Mourad Belhaj
25 Février 2020•Mise à jour: 26 Février 2020
AA / Tunisie / Adel Thabeti
Le président tunisien, Kaïs Saïed, et l'émir du Qatar, Cheikh Tamim bin Hamad, ont eu lundi des entretiens portant sur les relations bilatérales et les questions arabes et internationales, au premier rang desquelles la crise libyenne et la Palestine.
Lors d'une conférence de presse conjointe, l'émir du Qatar a déclaré: "J'ai parlé avec Son Excellence le président (Kaïs Saïed) de la manière de développer les relations distinguées entre les deux pays", ainsi que "du développement des domaines de l'investissement, de la sécurité et de la défense".
"Il y a un grand accord entre nous et nos frères en Tunisie sur plusieurs questions arabes", a-t-il ajouté.
Il a également déclaré sur Twitter: "Nos discussions avec les frères en Tunisie ont été constructives et fructueuses".
Et d’ajouter: "Nous avons une volonté commune de donner un nouvel élan aux relations distinguées entre le Qatar et la Tunisie dans divers domaines, et nous sommes impatients d'utiliser les capacités de nos deux pays pour servir les intérêts des peuples et des questions arabes".

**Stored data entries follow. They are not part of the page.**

-- ==== Sys2Proof/Machine/Operands.lean ====
section
/-! DEFINITION. Operand resolution: the bus value `b` (40_decoder.md R94, R95). -/

namespace Sys2Proof.Machine

/-- The opcode is the store opcode, whose data field is an address and never dereferenced (40_decoder.md R95). -/
def isStore (i : Instr) : Bool := i.opcode == opc .sra

/-- The bus value: `Cache[(cache_page << 8) | d]` when `M = 1` and the opcode is not the store opcode, `d` otherwise, read
with the state before the instruction (40_decoder.md R94). Resolution reads only, so a handler that does not use its operand
leaves it out. -/
def busValue (i : Instr) (s : State) : Byte :=
  if i.memFlag && !isStore i then readCache s (eaCache s i.data) else i.data

end Sys2Proof.Machine
end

Kaïs Saïed a de son coté déclaré lors de la conférence, "La première question dont nous avons discuté est la question libyenne et comment la solution devrait être inter-libyenne en rassemblant les tribus de Libye qui ont une légitimité populaire."
La Libye souffre d'un conflit armé opposant le général à la retraite, Khalifa Haftar, au gouvernement d’entente nationale internationalement reconnu, et qui se disputent la légitimité et l'autorité dans le pays.
"Je ne pense pas que la solution puisse venir de l'étranger, et un certain nombre de chefs de tribus ont exprimé le désir de se rencontrer à nouveau en Tunisie", a poursuivi le président tunisien.
Cependant, "cela peut être une solution insuffisante, mais c'est mieux que les guerres, et la Tunisie est l'un des plus grands pays touchés par la guerre en Libye (voisine)".
"La question palestinienne est notre cause centrale et elle le restera, puisque le peuple palestinien subit l’injustice depuis deux siècles", a déclaré Saïed.
Et d’ajouter : "Nous ne voulons ni la guerre ni l’affrontement, mais nous sommes dans notre bon droit, et la capitale de la Palestine ne peut être qu'Al-Quds Al-Sharif (Jérusalem)."
Abordant les relations avec le Qatar, le président tunisien a déclaré que les Tunisiens et les Qataris sont frères et ceux qui pensent pouvoir trouver ou créer des différends entre nous se fourvoient lourdement.
Saïed a rappelé l'assistance que le Qatar a apportée à la Tunisie lors de la révolution contre le régime de Zine El Abidine Ben Ali (1987: 2011), et a déclaré : "Les Tunisiens ont accueilli avec joie (le projet concernant) le pôle médical de Kairouan (centre), et nous avons trouvé chez notre frère (l'émir de l'Etat du Qatar) la volonté d’œuvrer au bien de ses frères".
Saïd avait promis l’édification d’un pôle médical à Kairouan, lors d'une interview accordée à la télévision officielle tunisienne 100 jours après son arrivée au pouvoir.
Il a poursuivi que le projet de créer un grand marché de légumes dans la ville de Sidi Bouzid (berceau de la révolution tunisienne) n'a trouvé qu'un écho positif de la part de Cheikh Tamim.
L'émir du Qatar est arrivé lundi en Tunisie, pour une visite de deux jours, sa première depuis que Saïed a été élu président en octobre 2019.
Cheikh Tamim a entamé, dimanche, une tournée à l'étranger comprenant une visite en Jordanie, puis en Tunisie, et qu’il conclura, mardi, par sa visite en Algérie.